Your task: Filter these records by the string "host", copying each line that holds it.
-=-=-
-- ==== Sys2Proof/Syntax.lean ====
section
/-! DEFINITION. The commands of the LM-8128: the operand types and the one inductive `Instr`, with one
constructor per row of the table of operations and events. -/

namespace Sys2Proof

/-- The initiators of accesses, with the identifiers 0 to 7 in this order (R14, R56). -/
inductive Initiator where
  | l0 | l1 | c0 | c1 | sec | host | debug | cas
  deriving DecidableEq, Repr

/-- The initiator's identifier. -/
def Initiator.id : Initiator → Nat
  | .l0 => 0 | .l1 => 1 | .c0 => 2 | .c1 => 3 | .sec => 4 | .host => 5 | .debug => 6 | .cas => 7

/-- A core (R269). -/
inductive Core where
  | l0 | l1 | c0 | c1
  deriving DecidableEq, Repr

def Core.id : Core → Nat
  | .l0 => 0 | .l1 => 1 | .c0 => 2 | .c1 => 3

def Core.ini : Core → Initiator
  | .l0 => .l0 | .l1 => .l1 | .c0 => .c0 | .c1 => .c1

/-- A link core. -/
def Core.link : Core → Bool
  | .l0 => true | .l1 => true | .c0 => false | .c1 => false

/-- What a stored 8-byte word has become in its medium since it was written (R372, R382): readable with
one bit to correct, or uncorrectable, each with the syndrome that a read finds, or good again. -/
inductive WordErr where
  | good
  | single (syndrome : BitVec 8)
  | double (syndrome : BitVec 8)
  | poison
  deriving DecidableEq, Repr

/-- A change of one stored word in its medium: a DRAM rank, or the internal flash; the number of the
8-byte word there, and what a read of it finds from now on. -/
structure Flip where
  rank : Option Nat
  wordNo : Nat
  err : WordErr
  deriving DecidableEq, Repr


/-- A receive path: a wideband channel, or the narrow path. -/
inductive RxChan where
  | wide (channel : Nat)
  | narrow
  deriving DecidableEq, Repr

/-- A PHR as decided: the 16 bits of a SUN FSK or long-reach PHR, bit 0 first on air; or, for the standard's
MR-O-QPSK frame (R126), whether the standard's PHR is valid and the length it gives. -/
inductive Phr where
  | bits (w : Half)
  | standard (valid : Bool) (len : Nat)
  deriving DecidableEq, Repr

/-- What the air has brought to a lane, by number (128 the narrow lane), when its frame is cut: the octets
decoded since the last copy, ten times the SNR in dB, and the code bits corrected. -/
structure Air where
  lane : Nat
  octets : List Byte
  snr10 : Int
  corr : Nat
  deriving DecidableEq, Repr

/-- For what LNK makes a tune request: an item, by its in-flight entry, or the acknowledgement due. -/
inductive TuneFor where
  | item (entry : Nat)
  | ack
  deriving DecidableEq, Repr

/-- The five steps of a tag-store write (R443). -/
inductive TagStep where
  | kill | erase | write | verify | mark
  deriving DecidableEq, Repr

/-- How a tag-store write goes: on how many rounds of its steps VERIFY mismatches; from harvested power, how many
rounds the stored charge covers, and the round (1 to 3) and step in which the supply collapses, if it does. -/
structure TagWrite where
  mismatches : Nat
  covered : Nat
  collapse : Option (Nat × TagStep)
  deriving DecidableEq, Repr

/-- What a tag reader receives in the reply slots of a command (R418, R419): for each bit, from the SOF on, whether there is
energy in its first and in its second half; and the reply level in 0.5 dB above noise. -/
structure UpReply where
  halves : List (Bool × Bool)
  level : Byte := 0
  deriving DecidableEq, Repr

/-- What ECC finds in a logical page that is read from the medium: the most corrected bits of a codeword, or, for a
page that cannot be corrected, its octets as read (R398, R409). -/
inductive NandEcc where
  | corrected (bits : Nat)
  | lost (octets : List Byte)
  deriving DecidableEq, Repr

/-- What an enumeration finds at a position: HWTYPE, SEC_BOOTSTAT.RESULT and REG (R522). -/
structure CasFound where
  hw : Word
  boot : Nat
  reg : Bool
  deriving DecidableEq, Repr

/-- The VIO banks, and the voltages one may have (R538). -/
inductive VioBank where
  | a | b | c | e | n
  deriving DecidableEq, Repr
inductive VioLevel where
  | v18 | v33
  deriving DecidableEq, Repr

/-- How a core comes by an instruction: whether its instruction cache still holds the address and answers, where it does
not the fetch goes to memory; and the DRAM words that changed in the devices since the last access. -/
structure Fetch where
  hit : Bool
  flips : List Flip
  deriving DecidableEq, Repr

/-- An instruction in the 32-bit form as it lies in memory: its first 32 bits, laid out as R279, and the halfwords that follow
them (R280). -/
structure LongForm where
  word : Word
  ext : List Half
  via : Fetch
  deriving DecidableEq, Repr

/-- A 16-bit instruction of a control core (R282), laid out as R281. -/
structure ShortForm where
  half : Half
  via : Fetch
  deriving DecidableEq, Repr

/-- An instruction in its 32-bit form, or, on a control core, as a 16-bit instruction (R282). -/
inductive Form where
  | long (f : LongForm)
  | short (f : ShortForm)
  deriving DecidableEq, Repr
-=-=-
Answer to the problem:
  | l0 | l1 | c0 | c1 | sec | host | debug | cas
  | .l0 => 0 | .l1 => 1 | .c0 => 2 | .c1 => 3 | .sec => 4 | .host => 5 | .debug => 6 | .cas => 7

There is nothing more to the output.